(Stored data entries)
/-- A sample of SIN and COS with the encoder record applied; none in use leaves it as it is (R539, R544). -/
def encCorrect (cal : List Byte) (p : BitVec 14 × BitVec 14) : Int × Int :=
  if leAt cal 12 4 % 2 = 0 then (p.1.toInt, p.2.toInt)
  else
    let s := p.1.toInt - signedOf 16 (leAt cal 0 2)
    let c := rhe ((p.2.toInt - signedOf 16 (leAt cal 2 2)) * leAt cal 4 2) 32768
    (s, c - rhe (s * signedOf 16 (leAt cal 6 2)) 32768)

/-- The phase of a corrected sample in counts, 4,096 to the period: the quadrant from the signs, the place in it interpolated (R250; log
entry 170). -/
def encPhaseOf (s c : Int) : Nat :=
  let part := fun (u v : Int) => if v = 0 then 0 else Config.encPhase u.natAbs v.natAbs % 1024
  if c > 0 ∧ s ≥ 0 then part c s else if s > 0 then 1024 + part s (-c) else if c < 0 then 2048 + part (-c) (-s) else 3072 + part (-s) c

/-- The step between two phases, the shorter way. -/
def phaseStep (old new : Nat) : Int :=
  let d := (new + 4096 - old) % 4096
  if d < 2048 then d else (d : Int) - 4096

/-- A sample of SIN and COS: the count follows the phase (R250, R544). -/
def Enc.takeSc (cal : List Byte) (e : Enc) (p : BitVec 14 × BitVec 14) : Enc :=
  let q := encCorrect cal p
  let f := encPhaseOf q.1 q.2
  { e with phase := some f, count := e.count + (match e.phase with | some o => phaseStep o f | none => 0) }

/-- What the pins of a channel brought, taken in its mode (R250, R252). -/
def State.take (s : State) (ch : Nat) (m : ChanIn) : State :=
  let e := s.enc ch
  match s.encMode ch with
  | 1 => s.setEnc ch (m.ab.foldl Enc.takeAb e)
  | 2 => s.setEnc ch (m.sc.foldl (Enc.takeSc (kget (fun _ => []) s.drover.cals ch)) e)
  | 3 => s.setEnc ch { e with sinceNs := m.sinceNs }
  | _ => s

/-- A sample taken on every channel that is not lost. -/
def State.see (s : State) (m : Sample) : State :=
  [0, 1, 2, 3].foldl (fun s ch => if (s.enc ch).lost then s else s.take ch (chanIn m ch)) s

/-- The position of a channel (R251), 48-bit two's complement (R250), with the offset of R288; between the words of a serial channel
extrapolated from the last two (R252; rounded down: DESIGN CHOICE, log entry 171). -/
def State.encPos (s : State) (ch : Nat) : Int :=
  let e := s.enc ch
  let at_ := fun (count : Int) => (count * s.encScale ch).fdiv 16777216
  let p := at_ e.count
  let ahead := match s.encMode ch, e.words with
    | 3, [w1, w0] => ((at_ w1 - at_ w0) * e.sinceNs).fdiv (s.fld (encReg R.DROVER_ENC_WORD ch) 15 0 : Nat)
    | _, _ => 0
  if s.encScale ch = 0 then 0 else signedOf 48 (lowBits 48 (p + ahead + e.off))

/-- The channels that SOURCE names: main, auxiliary, X (R261). -/
def rolesOf (src : Nat) : List Nat :=
  fieldOf src 1 0 :: ((if fieldOf src 6 6 = 1 then [fieldOf src 5 4] else []) ++ (if fieldOf src 10 10 = 1 then [fieldOf src 9 8] else []))

/-- A channel needs a reference and has none (R288). -/
def State.unreferenced (s : State) (ch : Nat) : Bool := (s.enc ch).unref && s.encMode ch ≠ 3

/-- ENC_Z_EDGE (R255, R288): the count as it stands at the edge; an incremental channel counts again from its reference. -/
def execEncZEdge (ch : Nat) (inp : ChanIn) (s : State) : Host.Outcome State Fault Refusal :=
  if ch > 3 ∨ s.encMode ch = 3 ∨ s.encMode ch = 0 then .next s
  else
    let s1 := s.take ch inp
    let e := s1.enc ch
    let s2 := if e.unref then s1.setEnc ch { e with unref := false, lost := false, off := e.off + ((e.stripeRef.getD (s1.encPos ch)) - s1.encPos ch) }
      else s1
    .next (s2.setEnc ch { s2.enc ch with zref := some (s2.encPos ch) })

/-- DETECT (R254). -/
def execDetect (o : Origin) (v : Nat) (s : State) : Host.Outcome State Fault Refusal :=
  .next (s.act o R.DROVER_DETECT v (fun s =>
    if fieldOf v 0 0 = 0 then s
    else
      let s1 := { s with drover := { s.drover with detecting := true } }
      [0, 1, 2, 3].foldl (fun s ch => s.setEnc ch { s.enc ch with detDone := false, detected := 0 }) s1))

/-- DETECT_DONE: the mode found on each channel; a serial answer whose loop delay passes 2 SCLK periods is none (R254, R655). -/
def execDetectDone (modes loopNs : List Nat) (s : State) : Host.Outcome State Fault Refusal :=
  if !s.drover.detecting then .next s
  else
    let s1 := { s with drover := { s.drover with detecting := false } }
    .next ([0, 1, 2, 3].foldl (fun s ch =>
      let m := modes.getD ch 0 % 4
      let loop := loopNs.getD ch 0
      let far := m = 3 ∧ loop * s.fld (encReg R.DROVER_ENC_MODE ch) 20 16 > 2000
      s.setEnc ch { s.enc ch with detDone := true, detected := if far then 0 else m, loopNs := loop }) s1)

/-! ### Gearing -/

/-- eff of R262 for a trim. -/
def effRatio (trim : Int) (ratio : Nat) : Nat := ((ratio : Int) + rhe (ratio * trim) 1024000000).toNat

/-- Where the gearing of a stripe stands (R263). -/
structure Gear where
  baseT : Int
  baseY : Int
  ratio : Nat
  zoneNext : Nat
  deriving DecidableEq, Repr

/-- POS of a zone (R264). -/
def zonePos (t : List Byte) (i : Nat) : Int := signedOf 48 (leAt t (16 * i) 6)
/-- RATIO of a zone. -/
def zoneRatio (t : List Byte) (i : Nat) : Nat := leAt t (16 * i + 8) 6

/-- The zone loop of R263 for at most n zones. -/
def Gear.advance (zones : Nat) (tab : List Byte) (trim t : Int) : Nat → Gear → Gear
  | 0, g => g
  | n + 1, g =>
    if g.zoneNext < zones ∧ t ≥ zonePos tab g.zoneNext then
      let p := zonePos tab g.zoneNext
      Gear.advance zones tab trim t n ⟨p, g.baseY + (g.ratio * (p - g.baseT)).fdiv 64, effRatio trim (zoneRatio tab g.zoneNext), g.zoneNext + 1⟩
    else g

/-- y of R263, in Q.32 rows. -/
def Gear.y (g : Gear) (t : Int) : Int := g.baseY + (g.ratio * (t - g.baseT)).fdiv 64

/-- The gearing settings read from registers, written or in force (R261 to R264). -/
structure Gearing where
  src : Nat
  origin : Int
  ratio : Nat
  trim : Int
  zones : Nat

/-- The settings by a way of reading registers. -/
def Gearing.of (rd : RegAddr → Nat) : Gearing :=
  { src := rd R.DROVER_SOURCE, origin := signedOf 48 (rd R.DROVER_GEAR_ORIGIN_L + 2 ^ 32 * rd R.DROVER_GEAR_ORIGIN_H),
    ratio := rd R.DROVER_GEAR_RATIO_L + 2 ^ 32 * (rd R.DROVER_GEAR_RATIO_H % 65536),
    trim := signedOf 24 (rd R.DROVER_GEAR_TRIM),
    zones := if fieldOf (rd R.DROVER_ZONE_CTRL) 16 16 = 1 then fieldOf (rd R.DROVER_ZONE_CTRL) 6 0 else 0 }

/-- The settings in force. -/
def State.gearing (s : State) : Gearing := Gearing.of s.inForce
/-- The zone table. -/
def State.zoneTable (s : State) : List Byte := kget (fun _ => []) s.dtabs 0x0E00

/-- The travel of a position (R261). -/
def Gearing.travel (g : Gearing) (dir : Nat) (pos : Int) : Int :=
  (if fieldOf g.src 16 16 ≠ dir then -1 else 1) * (pos - g.origin)

/-- The gearing at a stripe's start, advanced to a travel, and y there (R263, R272). -/
def State.startGear (s : State) (g : Gearing) (dir : Nat) (pos : Int) : Gear × Int :=
  let t := g.travel dir pos
  let k := Gear.advance g.zones s.zoneTable g.trim t 64 ⟨0, 0, effRatio g.trim g.ratio, 0⟩
  (k, k.y t)

/-- The position that stands for the main travel: main, or aux + o_s after a takeover (R286). -/
def State.mainPos (s : State) : Int :=
  let src := s.gearing.src
  if s.drover.aux then s.encPos (fieldOf src 5 4) + s.drover.oS else s.encPos (fieldOf src 1 0)

/-- The gearing of the stripe as it stands. -/
def Drover.gear (d : Drover) : Gear := ⟨d.baseT, d.baseY, d.ratio, d.zoneNext⟩

/-- y_peak and the gearing are noted, at a stripe's start and at each strobe (R289). -/
def Drover.note (d : Drover) : Drover :=
  { d with markPeak := d.yPeak, markT := d.baseT, markY := d.baseY, markRatio := d.ratio, markZone := d.zoneNext }
/-- y_peak and the gearing of the held flash, the last to strobe (R289, R473). -/
def Drover.atHeld (d : Drover) : Drover :=
  { d with yPeak := d.markPeak, baseT := d.markT, baseY := d.markY, ratio := d.markRatio, zoneNext := d.markZone }
/-- Drover's state at the held flash put back (R289). -/
def State.rewindDrover (s : State) : State := { s with drover := s.drover.atHeld }

/-- The demand of R265. -/
def Drover.demand (d : Drover) : Int := d.y.fdiv 16777216 - 256 * d.k - 128

/-- DEMAND shown: the largest |d| since ERR_CLEAR, and d. -/
def State.showDemand (s : State) : State :=
  let d := s.drover.demand
  ((s.maxFld R.DROVER_DEMAND 27 16 d.natAbs).setFld R.DROVER_DEMAND 11 0 (lowBits 12 d))

/-- Zones, y and the demand from the positions (R263, R265, R290). -/
def State.locate (s : State) (x : Stripe) : State :=
  let g := s.gearing
  let t := g.travel x.srec.dir s.mainPos
  let k := Gear.advance g.zones s.zoneTable g.trim t 64 s.drover.gear
  let s1 := { s with drover := { s.drover with baseT := k.baseT, baseY := k.baseY, ratio := k.ratio, zoneNext := k.zoneNext, y := k.y t } }
  (s1.setFld R.DROVER_ZONE_CTRL 30 24 k.zoneNext).showDemand

/-- A sample under a stripe. y_peak is left to the caller. -/
def State.sample (s : State) (x : Stripe) (m : Sample) : State := (s.see m).locate x

/-- y_peak takes y where it is larger (R283). -/
def State.peak (s : State) : State := { s with drover := { s.drover with yPeak := max s.drover.yPeak s.drover.y } }

/-- HYST in Q.32 rows: steps of 2/256 row (R267, R283). -/
def State.hyst (s : State) : Int := 2 * (max (fieldOf (s.inForce R.DROVER_BAND) 15 12) s.age.hystIn : Nat) * 16777216

/-! ### The deflection link -/

/-- The deflection link is down (R279). -/
def State.deflDown (s : State) : Bool :=
  !s.enabled 16 || !s.drover.pll || !s.drover.aligned || s.fld R.DEFL_PEER_FAULT 0 0 = 1

/-- Hold is forced while the link is down at a standstill (R282, R295). -/
def State.fallback (s : State) : State := if s.deflDown then s.setFld R.DROVER_STANDSTILL 1 1 1 else s

/-- Flashes cut, so that they are never confirmed (R258). -/
def State.cutFlashes (s : State) (l : List Nat) : State :=
  { s with drover := { s.drover with cut := l.filter (fun i => s.drover.unconfirmed.contains i && !s.drover.cut.contains i) ++ s.drover.cut } }

/-- The deflection link has gone down (R279, R282, R675): `inWindow` where the dose window of the last flash is open. -/
def State.linkLost (s : State) (inWindow : Bool) : State :=
  let a : RecArg := { code := Code.DEFL_LINK_LOST, cls := 2 }
  match s.drover.st with
  | 3 => s.fallback
  | 4 => s.fallback
  | 1 => s.contain a false
  | 2 => (if inWindow then s.cutFlashes [s.drover.lastIndex] else s).contain a inWindow
  | _ => s.record { a with cls := 1 }

/-! ### Rates and pace -/

/-- The field-lead ceiling (R22). -/
def State.fieldCeil (s : State) : Nat :=
  match s.active with
  | none => s.maxRate
  | some x =>
    if x.lead ≥ 2048 then s.maxRate
    else max (16 * fieldOf (s.inForce R.THERM_FLOOR) 6 0) (1600 * x.lead / 2048) * s.maxRate / 1600

/-- The lowest ceiling of the sources of R268. -/
def State.ceilKhz (s : State) : Nat :=
  min (min s.maxRate s.maxFlash) (min (s.fld R.THERM_CEILING 20 0) s.fieldCeil)

/-- The row rate of the commanded velocity (R309), from a velocity in 2^-32 u per tick. -/
def rowRate (v : Int) (ratio : Nat) : Nat := (v.natAbs / 65536 * 1000 * ratio) / 2 ^ 54

/-- R_lim: a raised ceiling at once; a lowered one no faster than the row rate that the generator reports, before its ramp begins and while it
runs (R268, R309). -/
def State.rLim (s : State) : Nat :=
  let c := s.ceilKhz
  let ramping := s.fld R.PROFILE_CFG 1 0 ≠ 0 ∧ (s.profile.phase = 2 ∨ s.profile.phase = 3)
  if c ≥ s.drover.limKhz ∨ ¬ ramping then c else max c (min s.drover.limKhz (rowRate s.profile.y.v s.drover.ratio))

/-- The pace request of R269 at a strobe whose lag is given; it ends at a strobe with no lag (R293). -/
def State.pace (s : State) (lim lag : Nat) : State :=
  let l := s.drover.rate16
  let rate := if l.sum = 0 then 0 else l.length * 1000000000 / l.sum
  let s1 := (s.wr R.DROVER_RATE_NOW (rate % 2 ^ 21)).wr R.DROVER_RATE_LIM lim
  if 10 * rate > 9 * lim then
    let c := lim - lim / 10 * min lag 512 / 512
    let s2 := ((s1.wr R.DROVER_PACE (2 ^ 31 + c)).setFld R.DROVER_STATE 9 9 1)
    let s3 := { s2 with drover := { s2.drover with paceCeil := some c, paceSent := true } }
    if s.drover.paceSent then s3
    else s3.record { code := Code.DROVER_PACE, cls := 0, stripe := s.active.bind Stripe.who }
  else if lag = 0 then
    let s2 := (s1.wr R.DROVER_PACE 0).setFld R.DROVER_STATE 9 9 0
    { s2 with drover := { s2.drover with paceCeil := none } }
  else s1

/-! ### Firing -/

/-- The last strobe lies at least 1/R_lim in the past; before any strobe of the power-up there is nothing to wait for. -/
def State.rateAllows (s : State) (sincePs : Nat) : Bool := !s.drover.strobedEver || decide (sincePs * s.rLim ≥ 1000000000)

/-- The first flash of a run waits until the frames of its first L flashes have been sent or withheld (R674). -/
def State.firstSent (s : State) (x : Stripe) : Bool :=
  !s.runFresh x || s.flink.frames.all (fun f => !(f.ord = x.ord && decide ((f.flash : Int) ≤ s.drover.k + s.leadL)) || f.sent || f.withheld)

/-- The delay of a strobe pin in ps, 625 ps steps and 4 ps steps (R266, R296). -/
def State.stbDelay (s : State) (a : RegAddr) : Nat := 625 * s.fld a 17 8 + 4 * s.fld a 7 0

/-- A strobe fires on both pins, each with its delay in ps: k and the flash index advance, and the Y set-point of the moment is kept (R9, R266, R316). -/
def State.strobe (s : State) (x : Stripe) : State :=
  let f := (s.drover.k + 1).toNat
  let i := x.flashBase + f
  let d := s.drover
  let s1 := { s with drover := { d.note with k := f, lastIndex := i, strobedEver := true, unconfirmed := i :: d.unconfirmed } }
  let s1 := (List.range 64).foldl State.boundaryOf s1
  let s2 := { s1 with flink := { s1.flink with strobed := (i :: s1.flink.strobed).take 16 } }
  let s3 := { s2 with flink := { s2.flink with frames := s2.flink.frames.filter (fun g => !(g.closed && decide (g.index + 16 < i))) } }
  let s4 := { s3 with profile := { s3.profile with pH := s3.profile.y.p / 4294967296 } }
  (s4.wr64 R.DROVER_FLASH_L i).emit (.strobe i (s4.stbDelay R.DROVER_STB_DELAY0) (s4.stbDelay R.DROVER_STB_DELAY1))

/-- Frames of a flash that were not sent in time are withheld (R224). -/
def State.withholdLate (s : State) (x : Stripe) (f : Nat) : State :=
  (s.flink.frames.filter (fun g => g.ord = x.ord && g.flash = f && !g.sent && !g.withheld)).foldl State.withhold s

#### YOUR INSTRUCTIONS:
I'd like the lines above from the one with "def State.rateAllows (s" up to and including the one with "(R266, R296). -/" copied exactly, with no other lines.

#### SOLUTION TO THE EXERCISE:
def State.rateAllows (s : State) (sincePs : Nat) : Bool := !s.drover.strobedEver || decide (sincePs * s.rLim ≥ 1000000000)

/-- The first flash of a run waits until the frames of its first L flashes have been sent or withheld (R674). -/
def State.firstSent (s : State) (x : Stripe) : Bool :=
  !s.runFresh x || s.flink.frames.all (fun f => !(f.ord = x.ord && decide ((f.flash : Int) ≤ s.drover.k + s.leadL)) || f.sent || f.withheld)

/-- The delay of a strobe pin in ps, 625 ps steps and 4 ps steps (R266, R296). -/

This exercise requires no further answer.